Bien entendu, les États-Unis ne verront pas leur population décliner de sitôt pour deux raisons : la dynamique inhérente aux précédents booms de naissances, et l’immigration.

Toutefois, l’actualité démontre que même les États-Unis n’échapperont pas à l’inévitable déclin de la fécondité. En effet, à mesure que les nations évoluent en économies avancées, la pauvreté diminue, les populations s’urbanisent et le taux de fécondité chute jusqu’à ce que, finalement, les populations se stabilisent.

La phase finale de cette transition, à savoir le déclin effectif de la population associé à un bas taux (voire inexistant) de pauvreté extrême et à une urbanisation élevée, a été observée dans un certain nombre de pays, dont le Japon ou le Portugal. Avec moins de gens, les écosystèmes peuvent faire leur retour.

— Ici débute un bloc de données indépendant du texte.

-- ==== Sys2Proof/Machine/Preempt.lean ====
section
/-!
DEFINITION. Pre-emption: requests and the choice of a method (R100-R106), save, flush and resume (R107-R109, R460, R461), the
watchdog of a non-preemptible region (R110) and the in-field test (R111-R113).
-/

namespace Sys2Proof.Machine

/-! ### The save pool (R460) -/

/-- The first fit of `n` bytes between areas in rising order. -/
def gapFor (limit n : Nat) : Nat → List (Nat × Nat) → Option Nat
  | at_, [] => if at_ + n ≤ limit then some at_ else none
  | at_, (b, l) :: t => if at_ + n ≤ b then some at_ else gapFor limit n (max at_ (b + l)) t

/-- Takes an area of `n` bytes of a die's pool. -/
def takeArea (n : Nat) (d : Die) : Option ((Nat × Nat) × Die) :=
  let lo := d.saveBase.toNat * 2 ^ 20
  (gapFor (lo + d.saveLen.toNat * 2 ^ 20) n lo d.areas).map fun a => ((a, n), { d with areas := AMap.set d.areas a n })

/-- Takes areas of several sizes together. -/
def takeAreas : List Nat → Die → Option (List (Nat × Nat) × Die)
  | [], d => some ([], d)
  | n :: t, d =>
    match takeArea n d with
    | none => none
    | some (a, d) => (takeAreas t d).map fun r => (a :: r.1, r.2)

/-- Frees a block's area. -/
def freeArea (u : Nat) (s : State) : State :=
  match (s.block u).area with
  | none => s
  | some a =>
    (s.updDie (s.block u).place.die fun d => { d with areas := AMap.erase d.areas a.1 }).updBlock u fun b =>
      { b with area := none }

/-! ### The work of a block (R107, R312) -/

/-- Inserts a record by its number. -/
def insertRec (x : TileRec) : List TileRec → List TileRec
  | [] => [x]
  | y :: t => if x.num.toNat < y.num.toNat then x :: y :: t else y :: insertRec x t

/-- R312: a block's tasks on the arrays of a hardware cluster, committed or not yet begun to commit, in the order of their
numbers. -/
def tasksOf (s : State) (core u : Nat) : List TileRec :=
  (((clusterCores core).flatMap fun c =>
    let a := (s.core c).body.array
    (a.commits ++ a.run.toList).map fun r => { r.task with ran := some c }).filter fun x => x.blk == u).foldr insertRec []

/-- A request that a save suspends: a COMPACT starts over (R297). -/
def CopyOp.suspend (o : CopyOp) : CopyOp :=
  let again : Bool := (CopyF.of o.words).op == 6 && o.finished.isNone
  { o with
    waitSlot := none, pos := if again then 0 else o.pos, out := if again then 0 else o.out
    held := if again then [] else o.held }

/-- The queued and suspended work of a block, in its order. -/
def workOf (s : State) (u : Nat) : BlkWork :=
  let core := (s.block u).place.coreNo
  let k := (s.core core).body
  let mine (x : Kick) : Bool := x.owner == .blk u
  let runs := tasksOf s core u
  { kicks := k.kicks.filter mine
    copies := (k.copies.filter fun o => mine o.kick).map CopyOp.suspend
    high := (runs.filter fun x => x.high) ++ k.high.filter fun x => x.blk == u
    normal := (runs.filter fun x => !x.high) ++ k.normal.filter fun x => x.blk == u
    attn := k.attn.filter fun x => x.blk == u }

/-! ### The choice (R101-R106) -/

/-- Whether a request can reach a block: a save or a flush, once started, runs to its end (R109). -/
def BlkState.open_ (x : BlkState) : Bool := x == .running || x == .draining

/-- R101: the blocks a request applies to. -/
def preGroup (s : State) (u : Nat) : List Nat :=
  let b := s.block u
  let la := s.launch b.launch
  if la.hdr.cooperative || la.desc.gang then
    (s.blocks.filter fun p => p.2.launch == b.launch && p.2.state.open_).map Prod.fst
  else [u]

/-- R102: whether a warp of these blocks is in a non-preemptible region. -/
def regionOpen (s : State) (us : List Nat) : Bool := us.any fun u => (s.block u).warps.any fun w => w.2.noPre

/-- Whether every warp of a block has retired. -/
def allRetired (b : Block) : Bool := b.warps.all fun w => w.2.retired

/-- R103: the cost of a drain; none is unbounded. -/
def drainCost (s : State) (b : Block) : Option Nat :=
  let maxdur := (s.launch b.launch).hdr.maxdur
  let elapsed := s.now - b.since
  if allRetired b then some 0 else if maxdur = 0 ∨ maxdur ≤ elapsed then none else some (maxdur - elapsed)

/-- The larger of two costs. -/
def worse (a b : Option Nat) : Option Nat :=
  match a, b with
  | some x, some y => some (max x y)
  | _, _ => none

/-- Whether a cost is less than another. -/
def cheaper (a b : Option Nat) : Bool :=
  match a, b with
  | some x, some y => decide (x < y)
  | some _, none => true
  | none, _ => false

/-- R103: the legal methods of some blocks with their costs: 0 drain, 1 save, 2 flush. -/
def methods (s : State) (us : List Nat) : List (Nat × Option Nat) :=
  let bs := us.map s.block
  let la := s.launch ((bs.head?.getD default).launch)
  let top (f : Block → Option Nat) : Option Nat := bs.foldl (fun m b => worse m (f b)) (some 0)
  [(0, top (drainCost s))] ++
    (if saveable s us then [(1, top fun b => some (cdiv (saveSize b) 256))] else []) ++
    (if la.hdr.restartable && bs.all (fun b => !b.escaped) then [(2, top fun b => some (s.now - b.since))] else [])
where
  /-- Areas on every die that holds some of the blocks. -/
  saveable (s : State) (us : List Nat) : Bool :=
    (List.range 4).all fun d =>
      (takeAreas ((us.filter fun u => (s.block u).place.die == d).map fun u => saveSize (s.block u)) (s.die d)).isSome

/-- The cheapest of some methods, the earliest on equal costs. -/
def cheapest : List (Nat × Option Nat) → Option Nat
  | [] => none
  | x :: t => some (t.foldl (fun m y => if cheaper y.2 m.2 then y else m) x).1

/-- R106, and R112 for a request of an in-field test: a save, or, by R480, a drain where every warp has retired. -/
def chooseMethod (s : State) (us : List Nat) (bound : Nat) (saveOnly : Bool) : Option Nat :=
  let l := methods s us
  if saveOnly then
    if us.all fun u => allRetired (s.block u) then some 0 else cheapest (l.filter fun x => x.1 == 1)
  else
    let within := l.filter fun x => x.2.any fun c => decide (c ≤ bound)
    cheapest (if within.isEmpty then l else within)

/-- Starts a method on one block (R107), with its black-box entry. -/
def startMethod (m u : Nat) (s : State) : State :=
  let b := s.block u
  let s := bbWrite b.place.die (bbEnt 0x07 m (s.launch b.launch).desc.asid (warpAgent b 0) 0 0) s
  let (area, s) :=
    if m = 1 then
      match takeArea (saveSize b) (s.die b.place.die) with
      | some (a, d) => (some a, s.updDie b.place.die fun _ => d)
      | none => (none, s)
    else (none, s)
  s.updBlock u fun b => { b with
    state := if m = 0 then .draining else if m = 1 then .saving else .flushing
    area := area
    preReq := none }

/-- Makes a request wait at its blocks, with one that waits there already (R102). -/
def holdRequest (us : List Nat) (bound : Nat) (saveOnly : Bool) (s : State) : State :=
  us.foldl (fun s u => s.updBlock u fun b => { b with preReq := some (match b.preReq with
    | none => { bound, saveOnly }
    | some r => { bound := min bound r.bound, saveOnly := saveOnly || r.saveOnly }) }) s

/-- Answers a request that no region holds; none while no method can be chosen. -/
def answerRequest (us : List Nat) (bound : Nat) (saveOnly : Bool) (s : State) : Option State :=
  (chooseMethod s us bound saveOnly).map fun m => us.foldl (fun s u => startMethod m u s) s

/-- A request aimed at a block (R100-R102). -/
def preempt (u bound : Nat) (saveOnly : Bool) (s : State) : State :=
  if (AMap.get? s.blocks u).isNone || !(s.block u).state.open_ then s else
  let us := preGroup s u
  if regionOpen s us then holdRequest us bound saveOnly s
  else (answerRequest us bound saveOnly s).getD (holdRequest us bound saveOnly s)

/-- The blocks on a hardware cluster that are not saved. -/
def blocksOn (s : State) (die cl : Nat) : List (Nat × Block) :=
  s.blocks.filter fun p => p.2.place.die == die && p.2.place.core / 4 == cl && p.2.state != .saved

/-- Whether a requester of R100 stands behind a request at a block: a reservation, or a test. -/
def requested (s : State) (u bound : Nat) (saveOnly : Bool) : Bool :=
  let b := s.block u
  let la := s.launch b.launch
  let cl := b.place.core / 4
  b.state == .running &&
    (if saveOnly then (s.die b.place.die).tests.any fun t => t.open_ && t.cluster == cl
     else bound == 0 && (gangsOn s b.place.die).any fun g =>
        g.2.2.state == 1 && g.2.2.clusters.getLsbD cl && la.gangOf != some (g.1, g.2.1))

/-- PRE_EMPTION_REQUEST: a request that waits is answered once the last region has ended, or one is raised. -/
def execPreEmptionRequest (uid bound : Nat) (saveOnly : Bool) (s : State) : Host.Outcome State Fault Refusal :=
  let no : Host.Outcome State Fault Refusal := .refused (.notEnabled "PRE_EMPTION_REQUEST")
  if (AMap.get? s.blocks uid).isNone then no else
  match (s.block uid).preReq with
  | some r =>
    let us := preGroup s uid
    if r ≠ { bound, saveOnly } ∨ regionOpen s us then no else
    match answerRequest us bound saveOnly s with
    | some t => .next t
    | none => no
  | none => if requested s uid bound saveOnly then .next (preempt uid bound saveOnly s) else no

/-- NON_PREEMPTIBLE_OVERRUN (R110): the warp takes the trap at its next instruction. -/
def execNonPreemptibleOverrun (uid warp : Nat) (s : State) : Host.Outcome State Fault Refusal :=
  let w := s.warpOf uid warp
  if w.noPre && !w.overrun && decide (w.watchAt + 95000 ≤ s.now) then
    .next (s.updWarpOf uid warp fun w => { w with overrun := true })
  else .refused (.notEnabled "NON_PREEMPTIBLE_OVERRUN")

/-! ### Save (R107, R458, R460, R461) -/

/-- Whether a split stands where a save may stop it: at a clause boundary (R107), or inside a clause at an instruction that
waits, at a fault it has posted or at a plane it waits for (R120, R188, R458; log 90). -/
def canStop (sp : Split) : Bool :=
  match sp.wait with
  | .none => (sp.port.isNone || sp.stalled) && !clauseEnded sp
  | .arr _ | .tl _ _ | .bar _ _ | .sleep _ | .tlback _ => !clauseEnded sp
  | .fault _ | .planeLoad | .pending => true
  | .join .. | .leave | .atomic .. => false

Mais la réponse politique à ces évolutions démographiques s’est souvent révélée négative. Inquiétés par la croissance économique à court terme, les politiciens et les économistes semblent avoir des crises de nerfs dès qu’il y a un signe de diminution de la population : au Japon, les politiciens ont l’habitude de blâmer les femmes pour n’avoir pas plus d’enfants, ou de les implorer de devenir des « machines à bébé ».

Les médias emboîtent toutefois le pas aux économistes et aux politiciens, couvrant le déclin de la population comme une sorte de catastrophe naturelle (voir ici et ici). Ce type de journalisme décrie la chute des taux de fécondité sans mentionner le changement climatique, l’environnement, l’extinction de masse ou la surpopulation. En 2017, Paul Ryan, alors président de la Chambre des représentants, a imploré les Américains d’avoir plus de bébés, ce père de trois enfants ajoutant : « J’ai fait ma part ».

Cependant, J.Walston explique qu’à ce jour, malgré toutes leurs lamentations, les politiciens et les économistes n’ont pas été en mesure de trouver une réponse pour inverser le déclin de la fécondité : « Les gouvernements ont tout tenté, de payer à forcer les gens, mais cela n’a pas fonctionné. »

Selon J.Walston et E.Sanderson, la seule manière d’accroître réellement la population serait d’être à nouveau en guerre. Il apparaît que la paix est un stabilisateur très efficace de la population mondiale (la sentiment sécurité implique que vous craignez moins de perdre un enfant), alors que la guerre tend à créer des baby-boom.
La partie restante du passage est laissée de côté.